- [TASK TO COMPLETE] Write each record again exactly as it stands.
★ ★ ★ ★ ★ ★ ★
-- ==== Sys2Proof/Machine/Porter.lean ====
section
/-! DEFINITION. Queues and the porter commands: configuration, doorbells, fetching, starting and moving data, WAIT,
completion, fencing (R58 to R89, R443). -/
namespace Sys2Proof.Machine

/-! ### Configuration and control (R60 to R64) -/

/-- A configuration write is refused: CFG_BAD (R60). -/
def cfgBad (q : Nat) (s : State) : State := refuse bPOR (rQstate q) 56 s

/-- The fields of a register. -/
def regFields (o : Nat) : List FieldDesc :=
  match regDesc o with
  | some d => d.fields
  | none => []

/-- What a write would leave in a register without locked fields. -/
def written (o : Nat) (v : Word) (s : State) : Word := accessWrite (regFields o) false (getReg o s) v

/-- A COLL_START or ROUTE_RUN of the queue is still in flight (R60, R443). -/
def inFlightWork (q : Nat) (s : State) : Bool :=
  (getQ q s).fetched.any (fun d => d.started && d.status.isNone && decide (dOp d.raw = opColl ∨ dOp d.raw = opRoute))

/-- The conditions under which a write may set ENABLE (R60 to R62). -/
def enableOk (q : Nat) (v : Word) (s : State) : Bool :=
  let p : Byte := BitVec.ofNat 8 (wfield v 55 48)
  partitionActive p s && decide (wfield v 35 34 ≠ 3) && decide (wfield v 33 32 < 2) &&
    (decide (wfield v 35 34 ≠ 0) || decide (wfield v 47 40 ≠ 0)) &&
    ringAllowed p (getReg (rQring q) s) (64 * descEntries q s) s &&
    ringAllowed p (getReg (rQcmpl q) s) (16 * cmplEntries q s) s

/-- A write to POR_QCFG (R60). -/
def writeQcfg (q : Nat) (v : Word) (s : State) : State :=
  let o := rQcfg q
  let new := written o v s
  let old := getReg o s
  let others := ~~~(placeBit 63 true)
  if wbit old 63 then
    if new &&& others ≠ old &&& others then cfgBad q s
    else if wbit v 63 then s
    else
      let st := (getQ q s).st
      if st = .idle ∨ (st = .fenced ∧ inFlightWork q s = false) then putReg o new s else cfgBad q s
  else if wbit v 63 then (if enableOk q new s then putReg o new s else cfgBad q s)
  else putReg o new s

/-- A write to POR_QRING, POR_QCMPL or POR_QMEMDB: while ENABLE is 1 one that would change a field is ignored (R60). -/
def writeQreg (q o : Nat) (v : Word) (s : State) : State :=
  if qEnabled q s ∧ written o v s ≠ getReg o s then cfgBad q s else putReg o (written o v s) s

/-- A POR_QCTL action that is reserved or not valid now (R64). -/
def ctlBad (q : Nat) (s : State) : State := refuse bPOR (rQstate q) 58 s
★ ★ ★ ★ ★ ★ ★
- [RESULT BELOW]
-- ==== Sys2Proof/Machine/Porter.lean ====
section
/-! DEFINITION. Queues and the porter commands: configuration, doorbells, fetching, starting and moving data, WAIT,
completion, fencing (R58 to R89, R443). -/
namespace Sys2Proof.Machine

/-! ### Configuration and control (R60 to R64) -/

/-- A configuration write is refused: CFG_BAD (R60). -/
def cfgBad (q : Nat) (s : State) : State := refuse bPOR (rQstate q) 56 s

/-- The fields of a register. -/
def regFields (o : Nat) : List FieldDesc :=
  match regDesc o with
  | some d => d.fields
  | none => []

/-- What a write would leave in a register without locked fields. -/
def written (o : Nat) (v : Word) (s : State) : Word := accessWrite (regFields o) false (getReg o s) v

/-- A COLL_START or ROUTE_RUN of the queue is still in flight (R60, R443). -/
def inFlightWork (q : Nat) (s : State) : Bool :=
  (getQ q s).fetched.any (fun d => d.started && d.status.isNone && decide (dOp d.raw = opColl ∨ dOp d.raw = opRoute))

/-- The conditions under which a write may set ENABLE (R60 to R62). -/
def enableOk (q : Nat) (v : Word) (s : State) : Bool :=
  let p : Byte := BitVec.ofNat 8 (wfield v 55 48)
  partitionActive p s && decide (wfield v 35 34 ≠ 3) && decide (wfield v 33 32 < 2) &&
    (decide (wfield v 35 34 ≠ 0) || decide (wfield v 47 40 ≠ 0)) &&
    ringAllowed p (getReg (rQring q) s) (64 * descEntries q s) s &&
    ringAllowed p (getReg (rQcmpl q) s) (16 * cmplEntries q s) s

/-- A write to POR_QCFG (R60). -/
def writeQcfg (q : Nat) (v : Word) (s : State) : State :=
  let o := rQcfg q
  let new := written o v s
  let old := getReg o s
  let others := ~~~(placeBit 63 true)
  if wbit old 63 then
    if new &&& others ≠ old &&& others then cfgBad q s
    else if wbit v 63 then s
    else
      let st := (getQ q s).st
      if st = .idle ∨ (st = .fenced ∧ inFlightWork q s = false) then putReg o new s else cfgBad q s
  else if wbit v 63 then (if enableOk q new s then putReg o new s else cfgBad q s)
  else putReg o new s

/-- A write to POR_QRING, POR_QCMPL or POR_QMEMDB: while ENABLE is 1 one that would change a field is ignored (R60). -/
def writeQreg (q o : Nat) (v : Word) (s : State) : State :=
  if qEnabled q s ∧ written o v s ≠ getReg o s then cfgBad q s else putReg o (written o v s) s

/-- A POR_QCTL action that is reserved or not valid now (R64). -/
def ctlBad (q : Nat) (s : State) : State := refuse bPOR (rQstate q) 58 s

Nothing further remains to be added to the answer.